By Jonathan Corbet
August 3, 2010
Linux, like most other operating systems, has long tried to keep
frequently-accessed data in main memory. The cost of fetching a page from
disk is high, so every I/O operation which can be eliminated by keeping
data in a faster location yields a significant performance improvement.
Recently, there has been an increasing level of interest in adding more
levels of cache; the result has been patches like
bcache,
Cleancache/Frontswap,
zcache, and more. The latest
contribution in this area is a set of patches aimed at enabling multi-level
caching within the Btrfs filesystem.
The patches, posted by Ben
Chociej, are not a complete solution at this time. This code, instead, is
meant to add the infrastructure needed to determine which data within a
filesystem is "hot"; other work, to be done in the near future, will then
be able to make use of this information to determine which data would
benefit from
being hosted on faster media - on a solid-state storage device, perhaps.

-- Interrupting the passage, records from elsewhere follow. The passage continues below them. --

@[simp] theorem putAll_cfg (vs : List Bool) : (s.putAll vs).cfg = s.cfg := by
  induction vs generalizing s with
  | nil => rfl
  | cons v vs ih => simp [ih]
@[simp] theorem putAll_pend (vs : List Bool) : (s.putAll vs).pend = s.pend := by
  induction vs generalizing s with
  | nil => rfl
  | cons v vs ih => simp [ih]
@[simp] theorem putAll_phase (vs : List Bool) : (s.putAll vs).phase = s.phase := by
  induction vs generalizing s with
  | nil => rfl
  | cons v vs ih => simp [ih]
@[simp] theorem putAll_err (vs : List Bool) : (s.putAll vs).err = s.err := by
  induction vs generalizing s with
  | nil => rfl
  | cons v vs ih => simp [ih]
@[simp] theorem putAll_donecnt (vs : List Bool) : (s.putAll vs).donecnt = s.donecnt := by
  induction vs generalizing s with
  | nil => rfl
  | cons v vs ih => simp [ih]
@[simp] theorem putAll_res0 (vs : List Bool) : (s.putAll vs).res0 = s.res0 := by
  induction vs generalizing s with
  | nil => rfl
  | cons v vs ih => simp [ih]
@[simp] theorem putAll_res1 (vs : List Bool) : (s.putAll vs).res1 = s.res1 := by
  induction vs generalizing s with
  | nil => rfl
  | cons v vs ih => simp [ih]
@[simp] theorem putAll_res2 (vs : List Bool) : (s.putAll vs).res2 = s.res2 := by
  induction vs generalizing s with
  | nil => rfl
  | cons v vs ih => simp [ih]
@[simp] theorem putAll_res3 (vs : List Bool) : (s.putAll vs).res3 = s.res3 := by
  induction vs generalizing s with
  | nil => rfl
  | cons v vs ih => simp [ih]
@[simp] theorem putAll_cnt (vs : List Bool) : (s.putAll vs).cnt = s.cnt := by
  induction vs generalizing s with
  | nil => rfl
  | cons v vs ih => simp [ih]
@[simp] theorem putAll_nsym (vs : List Bool) : (s.putAll vs).nsym = s.nsym := by
  induction vs generalizing s with
  | nil => rfl
  | cons v vs ih => simp [ih]
@[simp] theorem putAll_total (vs : List Bool) : (s.putAll vs).total = s.total := by
  induction vs generalizing s with
  | nil => rfl
  | cons v vs ih => simp [ih]
@[simp] theorem putAll_pkopen (vs : List Bool) : (s.putAll vs).pkopen = s.pkopen := by
  induction vs generalizing s with
  | nil => rfl
  | cons v vs ih => simp [ih]
@[simp] theorem putAll_sticky (vs : List Bool) : (s.putAll vs).sticky = s.sticky := by
  induction vs generalizing s with
  | nil => rfl
  | cons v vs ih => simp [ih]
@[simp] theorem putAll_turns (vs : List Bool) : (s.putAll vs).turns = s.turns := by
  induction vs generalizing s with
  | nil => rfl
  | cons v vs ih => simp [ih]
@[simp] theorem putAll_reply (vs : List Bool) : (s.putAll vs).reply = s.reply := by
  induction vs generalizing s with
  | nil => rfl
  | cons v vs ih => simp [ih]

/-! ### turnTaken: The next turn taken (R70). -/

@[simp] theorem turnTaken_cfg : s.turnTaken.cfg = s.cfg := rfl
@[simp] theorem turnTaken_pend : s.turnTaken.pend = s.pend := rfl
@[simp] theorem turnTaken_phase : s.turnTaken.phase = s.phase := rfl
@[simp] theorem turnTaken_err : s.turnTaken.err = s.err := rfl
@[simp] theorem turnTaken_donecnt : s.turnTaken.donecnt = s.donecnt := rfl
@[simp] theorem turnTaken_res0 : s.turnTaken.res0 = s.res0 := rfl
@[simp] theorem turnTaken_res1 : s.turnTaken.res1 = s.res1 := rfl
@[simp] theorem turnTaken_res2 : s.turnTaken.res2 = s.res2 := rfl
@[simp] theorem turnTaken_res3 : s.turnTaken.res3 = s.res3 := rfl
@[simp] theorem turnTaken_cnt : s.turnTaken.cnt = s.cnt := rfl
@[simp] theorem turnTaken_nsym : s.turnTaken.nsym = s.nsym := rfl
@[simp] theorem turnTaken_total : s.turnTaken.total = s.total := rfl
@[simp] theorem turnTaken_pkopen : s.turnTaken.pkopen = s.pkopen := rfl
@[simp] theorem turnTaken_pkbuf : s.turnTaken.pkbuf = s.pkbuf := rfl
@[simp] theorem turnTaken_pkbits : s.turnTaken.pkbits = s.pkbits := rfl
@[simp] theorem turnTaken_bytesout : s.turnTaken.bytesout = s.bytesout := rfl
@[simp] theorem turnTaken_fifo : s.turnTaken.fifo = s.fifo := rfl
@[simp] theorem turnTaken_sticky : s.turnTaken.sticky = s.sticky := rfl
@[simp] theorem turnTaken_reply : s.turnTaken.reply = s.reply := rfl
@[simp] theorem turnTaken_turns : s.turnTaken.turns = s.turnsAfter := rfl

end Sys2Proof.Machine
end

The copy-on-write nature of Btrfs, along with its built-in volume
management code, should make the implementation of this functionality
relatively easy. We should find out in "a few weeks," when the first of
these patches is promised; meanwhile, there is some interesting
instrumentation work to look at.
These patches work by hooking into the small number of places in Btrfs
where new I/O operations are initiated. Each of these places gets a call
to:
void btrfs_update_freqs(struct inode *inode, u64 start, u64 len,
int create);
Where inode is the inode for the file being operated on,
start is the beginning offset (in bytes), len is the
number of bytes being transferred, and the mildly confusing create
parameter is nonzero iff the operation is a write.

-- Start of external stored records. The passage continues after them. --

theorem loopInv_merge {leaves nodes : List Node} {W : List Nat} (h : LoopInv leaves nodes W)
    {c1 c2 : Nat} (hs : select nodes W = some (c1, c2)) :
    LoopInv leaves (merge nodes c1 c2) (nextWork W c1 c2 nodes.length) := by
  obtain ⟨h1, h2, hc⟩ := select_mem h.work_nodup hs
  have hp := perm_filter_out h.work_nodup h1 h2 hc
  have l1 := h.work_lt _ h1
  have l2 := h.work_lt _ h2
  have hle := h.le
  have hlt : ∀ i ∈ W.filter (fun i => i != c1 && i != c2), i < nodes.length :=
    fun i hi => h.work_lt i (List.mem_filter.1 hi).1
  have hchildren : ((merge nodes c1 c2).drop leaves.length).flatMap (fun e => [e.left, e.right]) =
      (nodes.drop leaves.length).flatMap (fun e => [e.left, e.right]) ++ [c1, c2] := by
    have := map_merge (fun e => [e.left, e.right]) (fun _ _ => rfl) nodes c1 c2
    rw [List.flatMap_def, List.flatMap_def, List.map_drop, List.map_drop, this,
      List.drop_append_of_le_length (by simpa using hle)]
    simp [Node.newParent]
  have old : ∀ {i : Nat}, i < nodes.length → ∀ e ∈ (merge nodes c1 c2)[i]?, ∃ e0, nodes[i]? = some e0 ∧
      e = (if i = c1 then { e0 with bit := false } else if i = c2 then { e0 with bit := true } else e0) := by
    intro i hi e he
    rw [getElem?_merge_old hc hi] at he
    obtain ⟨e0, he0, rfl⟩ := Option.map_eq_some_iff.1 he
    exact ⟨e0, he0, rfl⟩
  constructor
  · have := hp.length_eq
    have := h.count
    simp only [length_merge, nextWork, List.length_append, List.length_cons, List.length_nil] at *
    omega
  · simp; omega
  · rw [hchildren, length_merge, List.range_succ]
    have : ((nodes.drop leaves.length).flatMap (fun e => [e.left, e.right]) ++ [c1, c2] ++
        nextWork W c1 c2 nodes.length).Perm
        (((nodes.drop leaves.length).flatMap (fun e => [e.left, e.right]) ++ W) ++ [nodes.length]) := by
      simp only [nextWork, List.append_assoc]
      apply List.Perm.append_left
      simpa using (hp.append_right [nodes.length]).symm
    exact this.trans (h.owned.append_right _)
  · rw [List.map_take, map_merge _ (fun _ _ => rfl),
      List.take_append_of_le_length (by simpa using hle), ← List.map_take, h.leavesKept]
  · intro i hi hli e he
    by_cases hin : i < nodes.length
    · obtain ⟨e0, he0, rfl⟩ := old hin e he
      obtain ⟨a, b, c, d, f⟩ := h.internals i hin hli e0 he0
      have key : ∀ e : Node, e.kind = e0.kind → e.sym = e0.sym → e.left = e0.left →
          e.right = e0.right → e.f = e0.f → (e.kind = .internal ∧ e.sym = 0 ∧ e.left < i ∧
          e.right < i ∧ e.f = freqAt (merge nodes c1 c2) e.left + freqAt (merge nodes c1 c2) e.right) := by
        intro e k1 k2 k3 k4 k5
        rw [k1, k2, k3, k4, k5, freqAt_merge_old (by omega), freqAt_merge_old (by omega)]
        exact ⟨a, b, c, d, f⟩
      split
      · exact key _ rfl rfl rfl rfl rfl
      · split
        · exact key _ rfl rfl rfl rfl rfl
        · exact key _ rfl rfl rfl rfl rfl
    · have : i = nodes.length := by simp at hi; omega
      subst this
      rw [getElem?_merge_new] at he
      obtain rfl : Node.newParent _ c1 c2 = e := by simpa using he
      simp [Node.newParent, l1, l2, freqAt_merge_old l1, freqAt_merge_old l2]
  · have hsum : (W.map (freqAt nodes)).sum = freqAt nodes c1 + (freqAt nodes c2 +
        ((W.filter fun i => i != c1 && i != c2).map (freqAt nodes)).sum) := by
      simpa using (hp.map (freqAt nodes)).sum_eq
    rw [← h.total, hsum]
    have : (W.filter fun i => i != c1 && i != c2).map (freqAt (merge nodes c1 c2)) =
        (W.filter fun i => i != c1 && i != c2).map (freqAt nodes) :=
      List.map_congr_left fun i hi => freqAt_merge_old (hlt i hi)
    simp only [nextWork, List.map_append, this, List.sum_append, List.map_cons, List.map_nil,
      List.sum_cons, List.sum_nil, freqAt_merge_new]
    omega
  · intro i hi e he
    simp only [nextWork, List.mem_append, List.mem_singleton] at hi
    rcases hi with hi | rfl
    · obtain ⟨hiW, hne⟩ := List.mem_filter.1 hi
      simp only [bne_iff_ne, Bool.and_eq_true] at hne
      obtain ⟨e0, he0, rfl⟩ := old (h.work_lt i hiW) e he
      simpa [hne.1, hne.2] using h.unmarked i hiW e0 he0
    · rw [getElem?_merge_new] at he
      obtain rfl : Node.newParent _ c1 c2 = e := by simpa using he
      rfl
  · intro i hi hli e he
    by_cases hin : i < nodes.length
    · obtain ⟨e0, he0, rfl⟩ := old hin e he
      obtain ⟨-, -, hl, hr, -⟩ := h.internals i hin hli e0 he0
      obtain ⟨hnl, hnr⟩ := h.child_not_work hli he0
      obtain ⟨ml, mr⟩ := h.marked i hin hli e0 he0
      have key : ∀ e : Node, e.left = e0.left → e.right = e0.right →
          (∀ l ∈ (merge nodes c1 c2)[e.left]?, l.bit = false) ∧
          (∀ r ∈ (merge nodes c1 c2)[e.right]?, r.bit = true) := by
        intro e k1 k2
        rw [k1, k2]
        constructor
        · intro l hlm
          obtain ⟨l0, hl0, rfl⟩ := old (by omega) l hlm
          have n1 : e0.left ≠ c1 := fun hh => hnl (hh ▸ h1)
          have n2 : e0.left ≠ c2 := fun hh => hnl (hh ▸ h2)
          simpa [n1, n2] using ml l0 hl0
        · intro r hrm
          obtain ⟨r0, hr0, rfl⟩ := old (by omega) r hrm
          have n1 : e0.right ≠ c1 := fun hh => hnr (hh ▸ h1)
          have n2 : e0.right ≠ c2 := fun hh => hnr (hh ▸ h2)
          simpa [n1, n2] using mr r0 hr0
      split
      · exact key _ rfl rfl
      · split
        · exact key _ rfl rfl
        · exact key _ rfl rfl
    · have : i = nodes.length := by simp at hi; omega
      subst this
      rw [getElem?_merge_new] at he
      obtain rfl : Node.newParent _ c1 c2 = e := by simpa using he
      simp only [Node.newParent]
      constructor
      · intro l hl
        obtain ⟨l0, -, rfl⟩ := old l1 l hl
        simp
      · intro r hr
        obtain ⟨r0, -, rfl⟩ := old l2 r hr
        simp [hc.symm]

This function maintains two red-black trees; the first, which is
filesystem-wide, tracks the "hottest" inodes. For each inode, there is
another tree tracking the hottest parts of the file. For each tree, the
btrfs_update_freqs() call will update the stored parameters with
the passed-in values.
The code tracks six independent parameters: the number of reads, a running
average of the time between reads, and the time since the last read - along
with the same information for writes. In the end, that information gets
passed to a piece of deep magic called btrfs_get_temp() which
boils those numbers down to a single "temperature" value. Your editor
would love to simply provide the formula which is used, but it's not that
simple - there's a lot of trickery with magic constants and various
provisions against integer overflow problems. For those who would like to
figure it out for themselves, here's the source for
btrfs_get_temp().
There are three new ioctl() operations added by the patch set. To
get the heat information for a specific file,
BTRFS_IOC_GET_HEAT_INFO may be used. There are also
BTRFS_IOC_GET_HEAT_OPTS and BTRFS_IOC_SET_HEAT_OPTS for
querying and setting the state of heat tracking and (someday) migration of
data based on the measured temperature data. A debugfs interface is also
provided for those who would like to look at all of the data collected by
this instrumentation.
There has not been a huge response to this patch set so far. The biggest
complaint should be somewhat predictable: this capability looks like
something which would be useful for many filesystems, so implementing it
just for Btrfs looks like working at the wrong level. The virtual
filesystem (VFS) layer is well placed to track I/O operations and could
manage this kind of data collection. The VFS could also, perhaps, use this
data to make better decisions on which pages to keep in the page cache.
But, as long as the data is locked up within Btrfs, the VFS layer cannot
use it, and it cannot be used to benefit any other filesystems.
The response to this complaint is that only Btrfs has the multiple device
support needed to make use of this data. Dave Chinner finds that justification unconvincing, saying:
Why does it even need multiple devices in the filesystem? All the
filesystem needs to know is the relative speed of regions of it's
block address space and to be provided allocation hints.
There is often a degree of tension between those who would add features to
specific filesystems and those who would rather see that functionality done
at the VFS level. As a general rule, widely-useful features benefit from
being done in the VFS, where they are more widely used and more closely
scrutinized. But, often, an individual filesystem implementation can serve
as a useful proof of concept and a place where important lessons are
learned. All of which is to say that "hot data tracking" will likely make
it into the kernel at some point, but it's not clear whether what is merged
will resemble the current patches or not.